Detailed Description of the Invention

[0001]

BACKGROUND OF THE INVENTION 1. Field of the Invention The present invention relates to a method and an apparatus for automatically detecting a fluid leakage due to an abnormality of a device by using image information of the imaged device, and in particular, regardless of the type of the fluid leakage. The present invention relates to a leak detection method and apparatus suitable for detecting with high sensitivity and automatically determining the type.

[0002]

2. Description of the Related Art As a conventional technique relating to a device for detecting fluid leakage in a plant by using a visible image from an ITV camera, there is a proceedings No. 15 of the National Conference of the Institute of Electrical Engineers of Japan in 1989.
There is a method called difference processing of time-series images described in “Development of automatic plant inspection and inspection robot (2)” described in No. 93. This method utilizes the fact that the position of water droplets or steam associated with fluid leakage changes after a certain period of time, and performs a difference process between images captured in time series to detect anomalies.

[0003]

In the above prior art, the difference processing between time-series images captured by a visible camera is performed,
The method of detecting an abnormality by accumulating the binary images of the difference results is used. For this reason, it has not been possible to identify the type of abnormal event (water leak or steam leak) that has been detected in this conventional technique.

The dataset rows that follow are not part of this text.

/-- The value of a significand `s` in units of the place `t` steps above the least one. -/
theorem magVal_significand (f : FloatFormat) (t s : Nat) (hs : s ≤ 2 * 2 ^ (f.prec - 1)) (ht : 2 ^ (f.prec - 1) ≤ s ∨ t = 0) :
    magVal f (t * 2 ^ (f.prec - 1) + s) = s * 2 ^ (f.minExp + t) := by
  have hP : 0 < 2 ^ (f.prec - 1) := Nat.two_pow_pos _
  have hc : ((2 ^ (f.prec - 1) : Nat) : ℝ) = 2 ^ (f.prec - 1) := by push_cast; rfl
  unfold magVal
  rw [← hc]
  generalize 2 ^ (f.prec - 1) = P at *
  rcases Nat.lt_or_ge s P with h | h
  · have ht0 : t = 0 := by rcases ht with h' | h'; · omega
                           · exact h'
    subst ht0
    rw [Nat.zero_mul, Nat.zero_add, if_pos h]
    simp
  · rw [if_neg (by have := Nat.le_add_left s (t * P); omega)]
    rcases Nat.lt_or_ge s (2 * P) with h2 | h2
    · obtain ⟨r, rfl⟩ : ∃ r, s = P + r := ⟨s - P, by omega⟩
      have hr : r < P := by omega
      have e : t * P + (P + r) = r + P * (t + 1) := by ring
      rw [e, Nat.add_mul_mod_self_left, Nat.add_mul_div_left _ _ hP, Nat.mod_eq_of_lt hr, Nat.div_eq_of_lt hr]
      push_cast
      congr 2
      ring
    · have : s = 2 * P := by omega
      subst this
      have e : t * P + 2 * P = 0 + P * (t + 2) := by ring
      rw [e, Nat.add_mul_mod_self_left, Nat.add_mul_div_left _ _ hP, Nat.zero_mod, Nat.zero_div]
      push_cast
      rw [show (f.minExp + (0 + ((t : ℤ) + 2)) - 1) = (f.minExp + t) + 1 by ring, zpow_add_one₀ (by norm_num)]
      ring

/-- The step from a magnitude to the next is a unit of its place. -/
theorem magVal_succ (f : FloatFormat) (t s : Nat) (hs : s < 2 * 2 ^ (f.prec - 1)) (ht : 2 ^ (f.prec - 1) ≤ s ∨ t = 0) :
    magVal f (t * 2 ^ (f.prec - 1) + s + 1) = magVal f (t * 2 ^ (f.prec - 1) + s) + 2 ^ (f.minExp + t) := by
  rw [Nat.add_assoc, magVal_significand f t (s + 1) (by omega) (by omega), magVal_significand f t s (by omega) ht]
  push_cast
  ring

theorem magVal_lt_succ (f : FloatFormat) (k : Nat) : magVal f k < magVal f (k + 1) := by
  obtain ⟨t, s, rfl, hs, ht⟩ := exists_significand f k
  rw [magVal_succ f t s hs ht]
  have : (0 : ℝ) < 2 ^ (f.minExp + t) := by positivity
  linarith

theorem magVal_strictMono (f : FloatFormat) : StrictMono (magVal f) := strictMono_nat_of_lt_succ (magVal_lt_succ f)

@[simp] theorem magVal_zero (f : FloatFormat) : magVal f 0 = 0 := by
  unfold magVal
  rw [if_pos (Nat.two_pow_pos _)]
  simp

theorem magVal_nonneg (f : FloatFormat) (k : Nat) : 0 ≤ magVal f k := by
  rw [← magVal_zero f]
  exact (magVal_strictMono f).monotone (Nat.zero_le k)

/-- `k` is the magnitude that `x` rounds to: `x` lies between the midpoints to its neighbours, on one only where `k` is even. -/
structure RoundsToMag (f : FloatFormat) (x : ℝ) (k : Nat) : Prop where
  above : x ≤ (magVal f k + magVal f (k + 1)) / 2
  above_even : x = (magVal f k + magVal f (k + 1)) / 2 → k % 2 = 0
  below : ∀ j, k = j + 1 → (magVal f j + magVal f k) / 2 ≤ x
  below_even : ∀ j, k = j + 1 → x = (magVal f j + magVal f k) / 2 → k % 2 = 0

/-- Rounding is monotone. -/
theorem RoundsToMag.mono {f : FloatFormat} {x y : ℝ} {k l : Nat} (hx : RoundsToMag f x k) (hy : RoundsToMag f y l) (h : x ≤ y) :
    k ≤ l := by
  by_contra hlt
  obtain ⟨j, rfl⟩ : ∃ j, k = j + 1 := ⟨k - 1, by omega⟩
  have h1 := hx.below j rfl
  have h2 := hy.above
  have m1 := (magVal_strictMono f).monotone (show l ≤ j by omega)
  have m2 := (magVal_strictMono f).monotone (show l + 1 ≤ j + 1 by omega)
  have hj : j = l := by
    by_contra hne
    have := magVal_strictMono f (show l < j by omega)
    linarith
  subst hj
  have e1 := hx.below_even j rfl (by linarith)
  have e2 := hy.above_even (by linarith)
  omega

theorem RoundsToMag.unique {f : FloatFormat} {x : ℝ} {k l : Nat} (hk : RoundsToMag f x k) (hl : RoundsToMag f x l) : k = l :=
  le_antisymm (hk.mono hl le_rfl) (hl.mono hk le_rfl)

/-- No magnitude is nearer, and another as near only where `k` is even. -/
theorem RoundsToMag.nearest {f : FloatFormat} {x : ℝ} {k : Nat} (h : RoundsToMag f x k) (j : Nat) :
    |magVal f k - x| ≤ |magVal f j - x| ∧ (|magVal f k - x| = |magVal f j - x| → j = k ∨ k % 2 = 0) := by
  have hk := h.above
  rcases lt_trichotomy j k with hj | hj | hj
  · obtain ⟨i, rfl⟩ : ∃ i, k = i + 1 := ⟨k - 1, by omega⟩
    have h1 := h.below i rfl
    have h2 := h.below_even i rfl
    have m1 := (magVal_strictMono f).monotone (show j ≤ i by omega)
    have m2 := magVal_lt_succ f i
    have a : |magVal f j - x| = x - magVal f j := by rw [abs_sub_comm]; exact abs_of_nonneg (by linarith)
    rw [a]
    refine ⟨abs_le.2 ⟨by linarith, by linarith⟩, fun e => .inr (h2 ?_)⟩
    rcases abs_cases (magVal f (i + 1) - x) with ⟨b, _⟩ | ⟨b, _⟩ <;> linarith
  · subst hj
    exact ⟨le_rfl, fun _ => .inl rfl⟩
  · have m1 := (magVal_strictMono f).monotone (show k + 1 ≤ j by omega)
    have m2 := magVal_lt_succ f k
    have a : |magVal f j - x| = magVal f j - x := abs_of_nonneg (by linarith)
    rw [a]
    refine ⟨abs_le.2 ⟨by linarith, by linarith⟩, fun e => .inr (h.above_even ?_)⟩
    rcases abs_cases (magVal f k - x) with ⟨b, _⟩ | ⟨b, _⟩ <;> linarith

/-- A significand that is `x` in units of its place, rounded to an integer nearest even, is what `x` rounds to. -/
theorem roundsToMag_of_significand {f : FloatFormat} (hp : 2 ≤ f.prec) {x : ℝ} {t s : Nat} (hs : s ≤ 2 * 2 ^ (f.prec - 1))
    (ht : 2 ^ (f.prec - 1) ≤ s ∨ t = 0) (hlow : t = 0 ∨ (2 ^ (f.prec - 1) : ℝ) * 2 ^ (f.minExp + t) ≤ x)
    (hup : x ≤ (s + 1 / 2) * 2 ^ (f.minExp + t)) (hup' : x = (s + 1 / 2) * 2 ^ (f.minExp + t) → s % 2 = 0)
    (hdn : (s - 1 / 2) * 2 ^ (f.minExp + t) ≤ x) (hdn' : x = (s - 1 / 2) * 2 ^ (f.minExp + t) → s % 2 = 0) :
    RoundsToMag f x (t * 2 ^ (f.prec - 1) + s) := by
  have hP : 0 < 2 ^ (f.prec - 1) := Nat.two_pow_pos _
  have heven : (2 ^ (f.prec - 1)) % 2 = 0 := by
    obtain ⟨r, hr⟩ : ∃ r, f.prec - 1 = r + 1 := ⟨f.prec - 2, by omega⟩
    rw [hr, pow_succ]; omega
  have hpar : (t * 2 ^ (f.prec - 1) + s) % 2 = s % 2 := by
    rw [Nat.add_mod, Nat.mul_mod, heven]; simp
  have hU : (0 : ℝ) < 2 ^ (f.minExp + t) := by positivity
  have hv := magVal_significand f t s hs ht
  have hc : ((2 ^ (f.prec - 1) : Nat) : ℝ) = 2 ^ (f.prec - 1) := by push_cast; rfl
  have hgap : magVal f (t * 2 ^ (f.prec - 1) + s) + 2 ^ (f.minExp + t) ≤ magVal f (t * 2 ^ (f.prec - 1) + s + 1)
      ∧ (magVal f (t * 2 ^ (f.prec - 1) + s + 1) = magVal f (t * 2 ^ (f.prec - 1) + s) + 2 ^ (f.minExp + t)
        ∨ s % 2 = 0) := by
    rcases Nat.lt_or_ge s (2 * 2 ^ (f.prec - 1)) with h | h
    · have := magVal_succ f t s h ht
      exact ⟨this.symm.le, .inl this⟩
    · have e : s = 2 * 2 ^ (f.prec - 1) := by omega
      have e2 : t * 2 ^ (f.prec - 1) + s = (t + 1) * 2 ^ (f.prec - 1) + 2 ^ (f.prec - 1) := by rw [e]; ring
      rw [e2, magVal_succ f (t + 1) (2 ^ (f.prec - 1)) (by omega) (.inl le_rfl)]
      refine ⟨?_, .inr (by omega)⟩
      have : (2 : ℝ) ^ (f.minExp + (t + 1 : Nat)) = 2 ^ (f.minExp + t) * 2 := by
        push_cast; rw [← add_assoc, zpow_add_one₀ (by norm_num)]
      linarith
  refine ⟨?_, fun h => ?_, fun j hj => ?_, fun j hj h => ?_⟩
  · rw [hv] at hgap ⊢; linarith [hgap.1]
  · rw [hpar]
    rcases hgap.2 with e | e
    · rw [e, hv] at h
      exact hup' (by rw [h]; ring)
    · exact e
  all_goals
    have key : (s - 1 / 2 : ℝ) * 2 ^ (f.minExp + t) = (magVal f j + magVal f (t * 2 ^ (f.prec - 1) + s)) / 2
        ∨ (magVal f j + magVal f (t * 2 ^ (f.prec - 1) + s)) / 2 < x := by
      by_cases hn : 2 ^ (f.prec - 1) < s ∨ t = 0
      · obtain ⟨r, rfl⟩ : ∃ r, s = r + 1 := by
          rcases hn with h | h
          · exact ⟨s - 1, by omega⟩
          · subst h; exact ⟨s - 1, by omega⟩
        have hjr : j = t * 2 ^ (f.prec - 1) + r := by omega
        left
        rw [hjr, hv, magVal_significand f t r (by omega) (by omega)]
        push_cast
        ring
      · right
        have hs' : s = 2 ^ (f.prec - 1) := by omega
        have hlt := magVal_lt_succ f j
        rw [← hj, hv] at hlt
        rw [hv]
        rcases hlow with h | h
        · omega
        · rw [hs', hc] at hlt ⊢
          linarith
  · rcases key with e | e
    · rw [← e]; exact hdn
    · exact e.le
  · rw [hpar]
    rcases key with e | e
    · exact hdn' (by rw [h, e])
    · exact absurd h e.ne'

/-- What `roundShift` gives: `m / 2^k` to within a half, a half away only where it is even. -/
theorem roundShift_spec (m k : Nat) :
    2 * m ≤ (2 * roundShift m k + 1) * 2 ^ k ∧ (2 * m = (2 * roundShift m k + 1) * 2 ^ k → roundShift m k % 2 = 0)
      ∧ 2 * roundShift m k * 2 ^ k ≤ 2 * m + 2 ^ k
      ∧ (2 * roundShift m k * 2 ^ k = 2 * m + 2 ^ k → roundShift m k % 2 = 0) := by
  have hk : 0 < 2 ^ k := Nat.two_pow_pos k
  have h := Nat.div_add_mod m (2 ^ k)
  have hm := Nat.mod_lt m hk
  unfold roundShift
  simp only
  generalize m / 2 ^ k = t at *
  generalize m % 2 ^ k = r at *
  generalize 2 ^ k = K at *
  subst h
  have a1 : (2 * t + 1) * K = 2 * (K * t) + K := by ring
  have a2 : (2 * (t + 1) + 1) * K = 2 * (K * t) + 3 * K := by ring
  have a3 : 2 * t * K = 2 * (K * t) := by ring
  have a4 : 2 * (t + 1) * K = 2 * (K * t) + 2 * K := by ring
  split
  · rw [a2, a4]; refine ⟨by omega, fun _ => ?_, by omega, fun _ => ?_⟩ <;> omega
  · rw [a1, a3]; refine ⟨by omega, fun _ => ?_, by omega, fun _ => ?_⟩ <;> omega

An object of the present invention is to provide a leak detection method and device capable of automatically determining the type of abnormality associated with fluid leakage in a device for monitoring abnormality of equipment in a plant.

[0005]

In order to achieve the above object, the present invention uses the following means. As a basic method of detecting an abnormality, a method of detecting an abnormality by difference processing between time-series images captured by a visible camera is used. Here, since an abnormality such as steam leakage is an event with a long time constant of state change, it is possible to detect with higher sensitivity by using the difference processing with a long difference period. On the other hand, since an abnormality such as water leakage is an event with a short time constant of state change, it can be detected with higher sensitivity by using the difference processing with a shorter difference period. Therefore, by comparing the anomaly detection area obtained by using the difference processing with a long difference cycle and the anomaly detection area obtained by using the difference processing with a short difference cycle, the detected abnormal event has a long time constant of state change. It is possible to determine whether it is an abnormality (such as steam leakage) or an abnormality (water leakage) with a short time constant of state change. With such a method, it is possible to automatically determine the type of abnormality associated with fluid leakage.

[0006]

First, the visible image of the monitoring target imaged by the visible camera is processed for a short difference period to detect the abnormality.
The value image is detected, and the area of the binary image is obtained. Next, the difference cycle is set to a long value, and the difference processing of the long difference cycle is performed to detect the abnormality as a binary image, and the area of the binary image is obtained. Further, the obtained binary images are compared with each other to determine the type of abnormal event. In the determination of the type of abnormal event, if the area obtained from the difference processing of the short difference cycle is large, it is considered as an abnormality with a short time constant of state change (water leakage etc.), and the area obtained from the difference processing of the long difference cycle is If it is large, it means that the status change is abnormal with a long time constant (such as steam leakage). By such a method, the automatic determination of the abnormality type associated with the fluid leakage is performed.

[0007]

Embodiments of the present invention will be described below with reference to the drawings. First, the outline of the present invention will be described with reference to FIGS. FIG. 2 is a diagram for explaining a method for detecting fluid leakage in a plant using the present invention when an abnormality having a long time constant of state change such as steam leakage is targeted. Figure 2
(A) is a schematic diagram of fluid leakage in a plant. Piping 8
Steam leaks 83, 83 'from a flange 81 connected to 2
Is occurring. An abnormality is detected by using an image of the monitoring target captured by the visible camera 1. FIG. 2B shows a visible image of the monitoring target captured by the visible camera 1. Image 11a
Is an image of a monitoring target captured at time t. The image 11b is an image of the monitoring target captured at time t + Δt ₁ . Since steam leakage is an abnormality with a long time constant of state change, images with a state change between images cannot be obtained unless the difference cycle Δt _{1 in} this case is long. Therefore, the difference cycle Δt ₁ is set to a numerical value of about 1 to 2 seconds, for example. Further, the image 11c is a difference image between the image 11b and the image 11a, and it is possible to detect only the abnormality due to the steam leak.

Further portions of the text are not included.